* [DATA EXCERPTS]:
-- ==== Sys2Proof/Laws/Get.lean ====
section
/-! SUPPORT. What the shared operations do to a field they do not write, to the developed copies, to the time-stamp and
to the event queue, one simp lemma each: `get_f`, `dv_f`, `ts_f` and `se_f` speak of the operation `f`. -/

set_option linter.unusedVariables false

set_option Elab.async false

namespace Sys2Proof.Laws

open Machine

theorem mask_le {m d p : Nat} {r : Reg} (h1 : Nat.land m rall = m) (h2 : Nat.land d rall = d) (h3 : Nat.land p 0x17ff = p)
    (h : m.testBit r.ctorIdx = false) : Mask.le ⟨m, d, p⟩ ⟨Nat.xor rall (rbit r), rall, 0x17ff⟩ = true := by
  have hb : rbit r = 2 ^ r.ctorIdx := by show 1 <<< r.ctorIdx = _; simp [Nat.shiftLeft_eq]
  have : Nat.land m (Nat.xor rall (rbit r)) = m := by
    apply Nat.eq_of_testBit_eq
    intro k
    show (m &&& (rall ^^^ rbit r)).testBit k = _
    have h1' : (m &&& rall).testBit k = m.testBit k := by rw [show m &&& rall = m from h1]
    simp only [Nat.testBit_and, Nat.testBit_xor, hb, Nat.testBit_two_pow] at *
    by_cases e : r.ctorIdx = k
    · subst e; simp [h]
    · simp [e]; exact fun h => by simpa [h] using h1'
  exact (by simp : ∀ a b : Nat, a = b → Nat.beq a b = true) _ _ this |> fun x => by
    unfold Mask.le; rw [x, show Nat.land d rall = d from h2, show Nat.land p 0x17ff = p from h3]; simp
theorem mask_led {m d p : Nat} {r : Reg} (h1 : Nat.land m rall = m) (h2 : Nat.land d rall = d) (h3 : Nat.land p 0x17ff = p)
    (h : d.testBit r.ctorIdx = false) : Mask.le ⟨m, d, p⟩ ⟨rall, Nat.xor rall (rbit r), 0x17ff⟩ = true := by
  have := mask_le h2 h1 h3 h
  unfold Mask.le at *
  rw [Bool.and_eq_true, Bool.and_eq_true] at *
  exact ⟨⟨this.1.2, this.1.1⟩, this.2⟩
theorem reg_of {x y : State} {r : Reg} {m d p : Nat} (i : Nat)
    (k : ∀ P : State → Prop, Kept ⟨m, d, p⟩ P → P x → P y) (h1 : Nat.land m rall = m) (h2 : Nat.land d rall = d) (h3 : Nat.land p 0x17ff = p)
    (h : m.testBit r.ctorIdx = false) : y.get r i = x.get r i :=
  k _ ((reg_kept x r).le (mask_le h1 h2 h3 h)) (fun _ => rfl) i
theorem dev_of {x y : State} {r : Reg} {m d p : Nat} (i : Nat)
    (k : ∀ P : State → Prop, Kept ⟨m, d, p⟩ P → P x → P y) (h1 : Nat.land m rall = m) (h2 : Nat.land d rall = d) (h3 : Nat.land p 0x17ff = p)
    (h : d.testBit r.ctorIdx = false) : y.dv r i = x.dv r i :=
  k _ ((dev_kept x r).le (mask_led h1 h2 h3 h)) (fun _ => rfl) i
theorem ts_of {x y : State} {m d p : Nat}
    (k : ∀ P : State → Prop, Kept ⟨m, d, p⟩ P → P x → P y) (h : Mask.le ⟨m, d, p⟩ ⟨rall, rall, 0x7ff⟩ = true) : y.ts = x.ts :=
  k _ ((ts_kept x).le h) rfl
theorem se_of {z x y : State} {m d p : Nat}
    (k : ∀ P : State → Prop, Kept ⟨m, d, p⟩ P → P x → P y)
    (h : Mask.le ⟨m, d, p⟩ ⟨Nat.xor rall (rbits eventFields), Nat.xor rall (rbits [.QSIZE_LOG2, .QBASE]), 0x7f7⟩ = true) :
    SameEvents z y ↔ SameEvents z x :=
  have e : SameEvents x y := k _ ((sameEvents_kept x).le h) (.refl _)
  ⟨fun h => h.trans e.symm, fun h => h.trans e⟩
theorem se_eq {x y : State} (e : SameEvents x y) {z} : SameEvents z y ↔ SameEvents z x := ⟨fun h => h.trans e.symm, fun h => h.trans e⟩
@[simp] theorem se_refl {x : State} : SameEvents x x ↔ True := ⟨fun _ => trivial, fun _ => .refl _⟩
@[simp] theorem se_put {x y : State} {r i v} (h : r ∉ eventFields) : SameEvents x (y.put r i v) ↔ SameEvents x y := se_eq (SameEvents.put (.refl _) h)
@[simp] theorem se_setBit {x y : State} {r i k v} (h : r ∉ eventFields) : SameEvents x (y.setBit r i k v) ↔ SameEvents x y := se_eq (SameEvents.put (.refl _) h)
@[simp] theorem se_puti {x y : State} {r i v} (h : r ∉ eventFields) : SameEvents x (y.puti r i v) ↔ SameEvents x y := se_eq (SameEvents.put (.refl _) h)
@[simp] theorem se_count {x y : State} {r i} (h : r ∉ eventFields) : SameEvents x (y.count r i) ↔ SameEvents x y := se_eq (SameEvents.put (.refl _) h)
@[simp] theorem se_countN {x y : State} {r i n} (h : r ∉ eventFields) : SameEvents x (y.countN r i n) ↔ SameEvents x y := se_eq (SameEvents.put (.refl _) h)
@[simp] theorem se_countWrap {x y : State} {r i} (h : r ∉ eventFields) : SameEvents x (y.countWrap r i) ↔ SameEvents x y := se_eq (SameEvents.put (.refl _) h)
@[simp] theorem se_clear {x y : State} {r i} (h : r ∉ eventFields) : SameEvents x (y.clear r i) ↔ SameEvents x y := se_eq (SameEvents.put (.refl _) h)
@[simp] theorem se_putDev {x y : State} {r i v} (h : r ≠ .QSIZE_LOG2) (h2 : r ≠ .QBASE) : SameEvents x (y.putDev r i v) ↔ SameEvents x y := se_eq (SameEvents.putDev (.refl _) h h2)
@[simp] theorem se_develop {x y : State} {r i} (h : r ≠ .QSIZE_LOG2) (h2 : r ≠ .QBASE) : SameEvents x (y.develop r i) ↔ SameEvents x y := se_eq (SameEvents.putDev (.refl _) h h2)
@[simp] theorem se_putBoth {x y : State} {r i v} (h0 : r ∉ eventFields) (h : r ≠ .QSIZE_LOG2) (h2 : r ≠ .QBASE) : SameEvents x (y.putBoth r i v) ↔ SameEvents x y := se_eq (SameEvents.putDev (SameEvents.put (.refl _) h0) h h2)
@[simp] theorem se_ite {x y z : State} {c : Prop} [Decidable c] : SameEvents x (if c then y else z) ↔ if c then SameEvents x y else SameEvents x z := by split <;> rfl
@[simp] theorem se_setMo {x y : State} {i m} : SameEvents x (y.setMo i m) ↔ SameEvents x y := se_eq (SameEvents.other (.refl _))
@[simp] theorem se_send {x y : State} {a b c} : SameEvents x (y.send a b c) ↔ SameEvents x y := se_eq (SameEvents.other (.refl _))
@[simp] theorem se_reply {x y : State} {a b} : SameEvents x (y.reply a b) ↔ SameEvents x y := se_eq (SameEvents.other (SameEvents.put (r := .ANS_ABORT) (i := 0) (v := a) (.refl _) (by decide)))
@[simp] theorem se_freed {x y : State} : SameEvents x (y.freed) ↔ SameEvents x y := se_eq (SameEvents.other (.refl _))
@[simp] theorem se_post {x y : State} {a b c d} (h : SameEvents x y) : SameEvents (x.post a b c d) (y.post a b c d) := h.post
@[simp] theorem se_postAt {x y : State} {a b c d e} (h : SameEvents x y) : SameEvents (x.postAt a b c d e) (y.postAt a b c d e) := h.postAt
@[simp] theorem postsNone_iff {x y : State} : PostsNone x y ↔ SameEvents x y := Iff.rfl
@[simp] theorem posts_iff {x y : State} {a b c d} : Posts x y a b c d ↔ SameEvents (x.post a b c d) y := Iff.rfl
@[simp] theorem get_ite' {c : Prop} [Decidable c] {x y : State} {r i} : (if c then x else y).get r i = if c then x.get r i else y.get r i := by split <;> rfl
@[simp] theorem ts_ite' {c : Prop} [Decidable c] {x y : State} : (if c then x else y).ts = if c then x.ts else y.ts := by split <;> rfl
@[simp] theorem dv_ite' {c : Prop} [Decidable c] {x y : State} {r i} : (if c then x else y).dv r i = if c then x.dv r i else y.dv r i := by split <;> rfl
@[simp] theorem get_putBoth_same {s : State} {r i v} : (s.putBoth r i v).get r i = trunc r.width v := get_put_same _
@[simp] theorem dv_putBoth_same {s : State} {r i v} : (s.putBoth r i v).dv r i = trunc r.width v := dv_putDev_same (s := s.put r i v)
@[simp] theorem get_putBoth_reg {s : State} {r r' i i' v} (h : r' ≠ r) : (s.putBoth r i v).get r' i' = s.get r' i' := get_put_reg s h
@[simp] theorem get_putBoth_inst {s : State} {r i i' v} (h : i' ≠ i) : (s.putBoth r i v).get r i' = s.get r i' := get_put_inst s h
@[simp] theorem dv_putBoth_reg {s : State} {r r' i i' v} (h : r' ≠ r) : (s.putBoth r i v).dv r' i' = s.dv r' i' := dv_putDev_reg (s := s.put r i v) h
@[simp] theorem get_develop {s : State} {r i r' i'} : (s.develop r i).get r' i' = s.get r' i' := rfl
@[simp] theorem dv_develop_same {s : State} {r i} : (s.develop r i).dv r i = trunc r.width (s.get r i) := dv_putDev_same _
@[simp] theorem get_puti_same {s : State} {r i z} : (s.puti r i z).get r i = trunc r.width (ofSigned r.width z) := get_put_same _
@[simp] theorem get_puti_reg {s : State} {r r' i i' z} (h : r' ≠ r) : (s.puti r i z).get r' i' = s.get r' i' := get_put_reg s h
@[simp] theorem get_puti_inst {s : State} {r i i' z} (h : i' ≠ i) : (s.puti r i z).get r i' = s.get r i' := get_put_inst s h
@[simp] theorem get_countWrap_same {s : State} {r i} : (s.countWrap r i).get r i = trunc r.width (s.get r i + 1) := get_put_same _
@[simp] theorem get_countWrap_reg {s : State} {r r' i i'} (h : r' ≠ r) : (s.countWrap r i).get r' i' = s.get r' i' := get_put_reg s h
@[simp] theorem get_countWrap_inst {s : State} {r i i'} (h : i' ≠ i) : (s.countWrap r i).get r i' = s.get r i' := get_put_inst s h
@[simp] theorem get_clear_same {s : State} {r i} : (s.clear r i).get r i = trunc r.width (r.reset i) := get_put_same _
@[simp] theorem get_clear_reg {s : State} {r r' i i'} (h : r' ≠ r) : (s.clear r i).get r' i' = s.get r' i' := get_put_reg s h
@[simp] theorem get_countN_reg {s : State} {r r' i i' n} (h : r' ≠ r) : (s.countN r i n).get r' i' = s.get r' i' := get_put_reg s h
@[simp] theorem ts_count {s : State} {r i} : (s.count r i).ts = s.ts := rfl
@[simp] theorem dv_count {s : State} {r i} {r' i'} : (s.count r i).dv r' i' = s.dv r' i' := rfl
@[simp] theorem ts_countN {s : State} {r i n} : (s.countN r i n).ts = s.ts := rfl
@[simp] theorem dv_countN {s : State} {r i n} {r' i'} : (s.countN r i n).dv r' i' = s.dv r' i' := rfl
@[simp] theorem ts_countWrap {s : State} {r i} : (s.countWrap r i).ts = s.ts := rfl
@[simp] theorem dv_countWrap {s : State} {r i} {r' i'} : (s.countWrap r i).dv r' i' = s.dv r' i' := rfl
@[simp] theorem ts_setBit {s : State} {r i k b} : (s.setBit r i k b).ts = s.ts := rfl
@[simp] theorem dv_setBit {s : State} {r i k b} {r' i'} : (s.setBit r i k b).dv r' i' = s.dv r' i' := rfl
@[simp] theorem ts_puti {s : State} {r i z} : (s.puti r i z).ts = s.ts := rfl
@[simp] theorem dv_puti {s : State} {r i z} {r' i'} : (s.puti r i z).dv r' i' = s.dv r' i' := rfl
@[simp] theorem ts_clear {s : State} {r i} : (s.clear r i).ts = s.ts := rfl
@[simp] theorem dv_clear {s : State} {r i} {r' i'} : (s.clear r i).dv r' i' = s.dv r' i' := rfl
@[simp] theorem ts_putBoth {s : State} {r i v} : (s.putBoth r i v).ts = s.ts := rfl
@[simp] theorem ts_develop {s : State} {r i} : (s.develop r i).ts = s.ts := rfl
@[simp] theorem flag_iff {s : State} {r i} : s.flag r i = true ↔ s.get r i ≠ 0 := by simp [State.flag]
@[simp] theorem flag_iff' {s : State} {r i} : s.flag r i = false ↔ s.get r i = 0 := by simp [State.flag]
@[simp] theorem get_onlyIf {s : State} {b f r i} : (s.onlyIf b f).get r i = if b then (f s).get r i else s.get r i := by unfold State.onlyIf; split <;> rfl
@[simp] theorem se_onlyIf {x s : State} {b f} : SameEvents x (s.onlyIf b f) ↔ if b then SameEvents x (f s) else SameEvents x s := by unfold State.onlyIf; split <;> rfl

* [AIM OF THE TASK]:
From the records above, retype only the lines starting at the line that contains "b).dv r' i'" and ending at the line that contains "(s.clear r i).ts = s.ts := rfl", both included.

* [ANSWER TO THE PROBLEM]:
@[simp] theorem dv_setBit {s : State} {r i k b} {r' i'} : (s.setBit r i k b).dv r' i' = s.dv r' i' := rfl
@[simp] theorem ts_puti {s : State} {r i z} : (s.puti r i z).ts = s.ts := rfl
@[simp] theorem dv_puti {s : State} {r i z} {r' i'} : (s.puti r i z).dv r' i' = s.dv r' i' := rfl
@[simp] theorem ts_clear {s : State} {r i} : (s.clear r i).ts = s.ts := rfl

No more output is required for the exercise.